It’s well established that trade associations must comply with competition law – both in respect of their internal rules of membership and how they engage with their members and non-members. Investigations by competition regulators are however relatively rare.

Earlier in the summer, the Office of the Rail Regulator (ORR), which has competition law as well as sectoral powers, issued a decision accepting legally binding commitments from the Railway Assessment Centre Forum (RACF). This was a key stage in ORR’s investigation into RACF’s membership rules and related practices concerning accreditation for train driver assessment centres. RACF’s commitments entail significant changes to its membership application rules to address the ORR’s concerns.

Whilst this is not an ‘infringement’ decision under UK competition law as such, it is a timely refresher on the competition risks that need to be avoided by trade associations, representative and accreditation bodies.

The psychometric testing of train drivers in the UK is an annual safety requirement. There is a set, legal standard for this testing and the Rail Safety Standards Board (RSSB) oversees compliance. Historically, testing has been conducted ‘in-house’ by train and freight operating companies plus one external provider. These companies are in turn members of RACF – a self-appointed body.

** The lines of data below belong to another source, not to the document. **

-- ==== Sys2Proof/Tests/Slice0.lean ====
section
/-! SUPPORT. The model's own tests. A theorem `wit_…` shows a state and operands that meet the hypotheses of a clause of a statement of
Sys2Proof/Certificates/Slice0/Obligations.lean and checks the clause there. -/

namespace Sys2Proof.Tests
set_option Elab.async false
open Sys2Proof Sys2Proof.Machine

/-- An issue environment with nothing in it. -/
def env0 : IssueEnv := ⟨0, 0, [], []⟩

/-! ### Words (R71, Tables 4-1 to 4-12) -/

/-- A word from its opcode, variant and payload fields, each with its lowest bit. -/
def wd (op var : Nat) (l : List (Nat × Nat)) : CmdWord := BitVec.ofNat 128 (op + var * 2 ^ 8 + (l.map fun x => x.2 * 2 ^ x.1).sum)

/-- An ALU word under CTRL_NOP is no term of the table (R71). -/
theorem test_wf_row : (Instr.ctrlNop 0 0x201 env0).wellFormed = false := by decide
/-- A NOP word under CTRL_NOP is one. -/
theorem test_wf_nop : (Instr.ctrlNop 0 0x001 env0).wellFormed = true := by decide
/-- A slot write past its slot is none (R303). -/
theorem test_wf_slot : (Instr.mailboxSlotWrite 0 0 63 [1#8, 2#8]).wellFormed = false := by decide
/-- A return write past its slot is none. -/
theorem test_wf_return : (Instr.outboundSlotReturn 0 0 0 []).wellFormed = false := by decide
/-- A window access past the scratchpad is none (R101). -/
theorem test_wf_window : (Instr.firmwareWindowAccess 0 0xFFFFF [1#8, 2#8] ⟨true, []⟩).wellFormed = false := by decide

/-- Words written out from Tables 4-1 to 4-12 belong to their rows: classes, opcodes and variants in bits [11:0]. -/
theorem test_rows_sequencer : rowOfWord 0x001 = some .nop ∧ rowOfWord 0xA01 = some .end_ ∧ rowOfWord 0x202 = some .try_ ∧
    rowOfWord 0x103 = some .ask ∧ rowOfWord 0x204 = some .dmaCopy ∧ rowOfWord 0x505 = some .ringOcc := by decide
theorem test_rows_engines : rowOfWord 0x706 = some .cfgBow ∧ rowOfWord 0x0000000000800000_00000606 = some .cfgCzBuild ∧
    rowOfWord 0x606 = some .cfgCzLoad ∧ rowOfWord 0x310 = some .mmRotate ∧ rowOfWord 0x011 = some .wload ∧ rowOfWord 0x112 = some .fill ∧
    rowOfWord 0x020 = some .vchain ∧ rowOfWord 0x221 = some .vdStats ∧ rowOfWord 0x330 = some .stWwrite ∧
    rowOfWord 0x131 = some .spreadInv ∧ rowOfWord 0x232 = some .pick := by decide
theorem test_rows_none : rowOfWord 0xB01 = none ∧ rowOfWord 0x007 = none := by decide
/-- No row of the table has bits. -/
theorem test_no_table_word : decodeTableWord 16 0x001 = none := by decide

/-! ### Looking at outcomes -/

/-- The outcome is a next state that `p` holds of. -/
def after (o : Host.Outcome State Fault Refusal) (p : State → Bool) : Bool :=
  match o with
  | .next t => p t
  | _ => false

/-- The outcome is the next state `t`. -/
def gives (o : Host.Outcome State Fault Refusal) (t : State) : Bool := after o fun u => decide (u = t)

theorem eq_of_gives {o : Host.Outcome State Fault Refusal} {t : State} (h : gives o t = true) : o = .next t := by
  cases o <;> simp_all [gives, after]

/-! ### States -/

/-- A running device: booted, PF ready, device time 1 s. -/
def up : State :=
  { State.reset with
    time := 100000000
    beatAt := 100000000
    pw := { PwSt.reset with phase := .running, pwrgood := true, poweredOn := false, enumDue := false, smbAck := true }
    funcs := [(0, { Fn.reset with enabled := true, ready := true })] }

In its investigation, ORR found that RACF was effectively a ‘gatekeeper’ in the provision of train driver psychometric testing. RACF membership had become a prerequisite in order to qualify as an assessment centre. In addition, members were unwilling to work with non-members and some of the approved psychometric testing materials were ‘owned’ by the existing centres. To aggravate matters, RACF membership criteria and the application process were not transparent and it was unclear what standards applicants had to meet.

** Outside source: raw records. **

-- ==== Sys2Proof/Machine/Orch.lean ====
section
/-! DEFINITION. The orchestrator (spec/49_orchestrator_dma.md) but for the tick itself: fetching an instruction (R170),
the DMA slot, the sound slot, the audio clock and interrupt routing. -/

namespace Sys2Proof.Machine

/-! Fetching an instruction (R22, R170, R172). -/

/-- Read the byte at PC and advance PC (R170). -/
def fetchByte (s : State) : Byte × State :=
  let r := memRead s.cpu.pc s
  (r.1, r.2.setPc (r.2.cpu.pc + 1))

/-- Read the opcode and the operand bytes it calls for, in ascending order, and advance PC past them. -/
def fetchInstr (s : State) : Instr × State :=
  let op := fetchByte s
  match opcodeEntry op.1 with
  | .f1 i => (i, op.2)
  | .f2 make =>
    let b := fetchByte op.2
    (make b.1, b.2)
  | .f3 make =>
    let l := fetchByte op.2
    let h := fetchByte l.2
    (make (wordOf h.1 l.1), h.2)

/-- One CPU cycle is spent (R170). -/
def spendCycle (s : State) : State := s.setCycles (s.cpu.cycles - 1)

/-! The DMA engine (R456 to R462). -/

/-- Is this system tick a CPU-rate slot (R451). -/
def isCpuSlot (s : State) : Bool := decide (s.orch.counter % 3 = 0)

/-- The index after a byte is written: at the wrap from 0xFF to 0x00 the transfer ends (R460, R461). -/
def Orch.nextByte (o : Orch) : Orch :=
  if o.dmaIndex = 0xFF then { o with dmaIndex := 0, dmaActive := false, dmaAlign := true }
  else { o with dmaIndex := o.dmaIndex + 1 }

/-- The write slot of the DMA engine (R460, R461). -/
def dmaWrite (s : State) : State :=
  (s.mapPpu fun p => p.setOam s.orch.dmaIndex s.orch.dmaData).mapOrch Orch.nextByte

/-- The read slot of the DMA engine (R459). -/
def dmaRead (s : State) : State :=
  let r := memRead (wordOf s.orch.dmaPage s.orch.dmaIndex) s
  r.2.mapOrch fun o => { o with dmaData := r.1 }

/-- `DmaSlot()` (R457, R458). -/
def dmaSlot (s : State) : State :=
  if s.orch.dmaAlign then
    if s.orch.counter % 2 = 1 then s.mapOrch fun o => { o with dmaAlign := false } else s
  else if s.orch.counter % 2 = 0 then dmaRead s
  else dmaWrite s

/-! Sound and audio time (R470, R472). -/

/-- `SoundSlot()` (R470): the whole queue is delivered, oldest first, and the sound unit is clocked. -/
def soundSlot (s : State) : State :=
  { s with
    orch := { s.orch with soundQueue := [] }
    outputs := { s.outputs with soundWrites := s.orch.soundQueue, soundClock := true } }

/-- The audio time after one more graphics cycle, before the threshold is taken off (R472). -/
def audioSum (s : State) : Rat := s.orch.audioTime + 1 / s.params.graphicsClockHz

/-- `sample_due`: the threshold 1 / AUDIO_SAMPLE_HZ is reached (R472). -/
def sampleDue (s : State) : Bool := decide (1 / Config.audioSampleHz ≤ audioSum s)

/-- `AudioTime()` (R472): the time is accumulated, and at the threshold a sample goes to the host. -/
def audioTime (s : State) : State :=
  { s with
    orch := { s.orch with audioTime := if sampleDue s then audioSum s - 1 / Config.audioSampleHz else audioSum s }
    outputs := { s.outputs with sample := if sampleDue s then some (Config.soundSample s.orch.counter) else .none } }

/-! Interrupt routing (R464 to R466). -/

/-- NMI routing (R464). -/
def routeNmi (s : State) : State :=
  if s.ppu.nmiRequest then nmi (s.mapPpu fun p => { p with nmiRequest := false }) else s

/-- IRQ routing (R465): the request is cleared whether or not the CPU honours it. -/
def routeIrq (s : State) : State :=
  let r := s.cart.irqPending
  let t := s.setCart r.2
  if r.1 then irq { t with cart := t.cart.irqClear, outputs := { t.outputs with irqClear := true } } else t

/-- The end of a system tick, after the CPU or DMA slot (R450). -/
def tickEnd (s : State) : State :=
  let t := routeIrq (routeNmi (audioTime s))
  t.mapOrch fun o => { o with counter := o.counter + 1 }

/-- The beginning of a system tick: the output pulses are withdrawn and the PPU does its tick (R450). -/
def tickBegin (s : State) : State := ppuTick { s with outputs := Outputs.none }

end Sys2Proof.Machine
end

The following of the RACF’s membership rules were of particular concern:

  • Membership criteria were unpublished;
  • Applicants were required to provide extensive, commercially sensitive information including strategic business plans;
  • A ‘mentor’ was required to be appointed from amongst members with no clear scope;
  • Existing members vetted and voted on new membership applications;
  • There was no route for appeal.

RACF has now amended and published its rules of membership to address ORR’s competition concerns. ORR has commented that:

Compliance will not be difficult to ascertain and monitor. Any new potential entrant will be able to inform ORR if there are issues relating to compliance with the commitments”.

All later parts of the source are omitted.